_What you are asked to do_:
The lines from the start of the records through the one containing "structure SynRegs where" are to be transcribed exactly, and nothing else.

• • • • •

-- ==== Sys2Proof/Machine/State.lean ====
section
/-! DEFINITION. The state of the Drone CORE (10_state.md), the reasons a step can stop, and the state after reset
(R47). Plain data only. -/

namespace Sys2Proof.Machine

/-! ### The oscillator bank (R35, R36) -/

/-- One phase oscillator (R36). -/
structure Osc where
  sr    : F64
  freq  : F64
  delta : F64
  phase : F64
  kind  : WaveKind
  srv   : Bool
  fqv   : Bool
  deriving DecidableEq, Repr

/-- The bank: oscillators 0 to 5 by name, and oscillator 8+i at position i of `harm` (R35). -/
structure Bank where
  pulse   : Osc
  carrier : Osc
  lfoCut  : Osc
  lfoRes  : Osc
  pan     : Osc
  pmod    : Osc
  harm    : List Osc
  deriving DecidableEq, Repr

/-! ### Units and registers -/

/-- The error record: STATUS.ERR, STATUS.MULTI, STATUS.CAUSE and ERRCMD (R24, R25, R134). -/
structure ErrRecord where
  err    : Bool
  multi  : Bool
  cause  : BitVec 8
  errcmd : Word
  deriving DecidableEq, Repr

/-- The CFG bits that are stored here; PFREQ and PSR mirror oscillator 0's flags (R26). -/
structure CfgBits where
  syn   : Bool
  flt   : Bool
  dsize : Bool
  dtime : Bool
  dfb   : Bool
  pan   : Bool
  gain  : Bool
  range : Bool
  deriving DecidableEq, Repr

/-- TRIG.PREV_VALID and TRIG_PREV (R31, R32). -/
structure Trigger where
  prevValid : Bool
  prev      : F64
  deriving DecidableEq, Repr

/-- SYN_COUNT and SYN_NOTE (R38, R39). -/
structure SynRegs where
  count : Word
  note  : Word
  deriving DecidableEq, Repr

/-- The five coefficients FLT_B0, FLT_B1, FLT_B2, FLT_A1, FLT_A2 (R40). -/
structure Coef where
  b0 : F64
  b1 : F64
  b2 : F64
  a1 : F64
  a2 : F64
  deriving DecidableEq, Repr

/-- The filter modulator's registers (R40). -/
structure FltRegs where
  sr      : F64
  baseCut : F64
  baseRes : F64
  cutoff  : F64
  reson   : F64
  coef    : Coef
  s1      : F64
  s2      : F64
  deriving DecidableEq, Repr

/-- The delay line's registers (R41). -/
structure DlyRegs where
  size : Word
  wp   : Word
  rp   : Word
  time : Word
  fb   : F64
  deriving DecidableEq, Repr

/-- One listed cell of the delay buffer: its index and its sample (R48: the unit is one whole sample). -/
abbrev Cell := Nat × F64

/-- The delay buffer BUF: the listed cells, indices strictly rising; an unlisted cell reads +0.0 (R42, R109;
assumption 11). -/
abbrev Memory := List Cell

/-- The panner's registers (R43). -/
structure PanRegs where
  thr : F64
  gr  : F64
  gl  : F64
  deriving DecidableEq, Repr

/-- What the reset input does during the next step (R148; assumption 4). -/
inductive ResetPin where
  /-- The pin is not asserted. -/
  | released
  /-- The pin is asserted before the next command word is taken. -/
  | betweenCommands
  /-- The pin is asserted while the next command executes, once `words` words of its response are out. In PROCESS,
  `inStep` says that the sample step after those words has begun, so that its draw, if any, is consumed. While the
  command still waits for operand words, those that arrived are dropped with it. -/
  | during (words : Nat) (inStep : Bool)
  deriving DecidableEq, Repr

/-- The block's ports. `cmd`: the words the host sends, in order, from the position it holds (R3, R23; assumption 1).
`resp`: the words the block has sent, oldest first (R67; assumption 2). `rand`: the values the random-source port
will supply, as far as they are written down, and `drawn`, how many it has supplied (R119; assumption 3). `pin`: the
reset input (R148; assumption 4). -/
structure Ports where
  cmd   : List Word
  resp  : List Word
  rand  : List Word
  drawn : Nat
  pin   : ResetPin
  deriving DecidableEq, Repr

/-- The whole state (10_state.md). -/
structure State where
  params  : Params
  record  : ErrRecord
  cfg     : CfgBits
  samples : BitVec 64
  gain    : F64
  range   : Word
  trig    : Trigger
  bank    : Bank
  syn     : SynRegs
  flt     : FltRegs
  dly     : DlyRegs
  buf     : Memory
  pan     : PanRegs
  ports   : Ports
  deriving DecidableEq, Repr

/-! ### Why a step can stop -/

/-- The only fault. -/
inductive Fault where
  /-- Raised by `dly.step` and `process` when DLY_RP or DLY_WP names a cell at or above DLY_SIZE: such a cell is not
  present (R48, R50). Safe: the machine stops; no state that keeps R105's invariant raises it (assumption 12). -/
  | absentCell (index : Nat)
  deriving DecidableEq, Repr

/-- The block refuses no command: it rejects, which is a next state (R132). -/
inductive Refusal where
  /-- Raised by an arm of `exec` whose instruction has no meaning yet. Safe: the machine stops. No arm raises it. -/
  | notModelled (mnemonic : String)
  deriving DecidableEq, Repr

/-! ### Reset (R47) -/

/-- An oscillator after reset (R47): every field +0.0 or 0, KIND as given. -/
def Osc.reset (kind : WaveKind) : Osc :=
  { sr := 0, freq := 0, delta := 0, phase := 0, kind := kind, srv := false, fqv := false }

/-- The bank after reset: square, triangle, and sine for every other; MAX_HARM harmonics (R35, R47). -/
def Bank.reset (maxHarm : Nat) : Bank :=
  { pulse := Osc.reset .square, carrier := Osc.reset .triangle, lfoCut := Osc.reset .sine,
    lfoRes := Osc.reset .sine, pan := Osc.reset .sine, pmod := Osc.reset .sine,
    harm := List.replicate maxHarm (Osc.reset .sine) }

/-- STATUS and ERRCMD after reset (R47). -/
def ErrRecord.reset : ErrRecord := { err := false, multi := false, cause := 0, errcmd := 0 }

/-- CFG after reset (R47). -/
def CfgBits.reset : CfgBits :=
  { syn := false, flt := false, dsize := false, dtime := false, dfb := false, pan := false, gain := false,
    range := false }

/-- Coefficients of +0.0 (R47, R103). -/
def Coef.zero : Coef := { b0 := 0, b1 := 0, b2 := 0, a1 := 0, a2 := 0 }

/-- The filter registers after reset (R47). -/
def FltRegs.reset : FltRegs :=
  { sr := 0, baseCut := 0, baseRes := 0, cutoff := 0, reson := 0, coef := Coef.zero, s1 := 0, s2 := 0 }

/-- The delay registers after reset (R47). -/
def DlyRegs.reset : DlyRegs := { size := 0, wp := 0, rp := 0, time := 0, fb := 0 }

/-- The panner registers after reset (R47). -/
def PanRegs.reset : PanRegs := { thr := 0, gr := 0, gl := 0 }

/-- Every register at its value of R47, for a block built with these parameters and with these streams at its ports. -/
def State.cleared (params : Params) (ports : Ports) : State :=
  { params := params, record := ErrRecord.reset, cfg := CfgBits.reset, samples := 0, gain := 0, range := 0,
    trig := { prevValid := false, prev := 0 }, bank := Bank.reset params.maxHarm, syn := { count := 0, note := 0 },
    flt := FltRegs.reset, dly := DlyRegs.reset, buf := [], pan := PanRegs.reset, ports := ports }

/-- Ports on which nothing has happened yet (assumptions 1 to 4). -/
def Ports.quiet : Ports := { cmd := [], resp := [], rand := [], drawn := 0, pin := .released }

/-- The machine right after reset (R47, R148: power-on is a reset), built with the default parameters of R8. -/
def State.reset : State := State.cleared Config.params Ports.quiet

end Sys2Proof.Machine
end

• • • • •

_Response to the task_:
-- ==== Sys2Proof/Machine/State.lean ====
section
/-! DEFINITION. The state of the Drone CORE (10_state.md), the reasons a step can stop, and the state after reset
(R47). Plain data only. -/

namespace Sys2Proof.Machine

/-! ### The oscillator bank (R35, R36) -/

/-- One phase oscillator (R36). -/
structure Osc where
  sr    : F64
  freq  : F64
  delta : F64
  phase : F64
  kind  : WaveKind
  srv   : Bool
  fqv   : Bool
  deriving DecidableEq, Repr

/-- The bank: oscillators 0 to 5 by name, and oscillator 8+i at position i of `harm` (R35). -/
structure Bank where
  pulse   : Osc
  carrier : Osc
  lfoCut  : Osc
  lfoRes  : Osc
  pan     : Osc
  pmod    : Osc
  harm    : List Osc
  deriving DecidableEq, Repr

/-! ### Units and registers -/

/-- The error record: STATUS.ERR, STATUS.MULTI, STATUS.CAUSE and ERRCMD (R24, R25, R134). -/
structure ErrRecord where
  err    : Bool
  multi  : Bool
  cause  : BitVec 8
  errcmd : Word
  deriving DecidableEq, Repr

/-- The CFG bits that are stored here; PFREQ and PSR mirror oscillator 0's flags (R26). -/
structure CfgBits where
  syn   : Bool
  flt   : Bool
  dsize : Bool
  dtime : Bool
  dfb   : Bool
  pan   : Bool
  gain  : Bool
  range : Bool
  deriving DecidableEq, Repr

/-- TRIG.PREV_VALID and TRIG_PREV (R31, R32). -/
structure Trigger where
  prevValid : Bool
  prev      : F64
  deriving DecidableEq, Repr

/-- SYN_COUNT and SYN_NOTE (R38, R39). -/
structure SynRegs where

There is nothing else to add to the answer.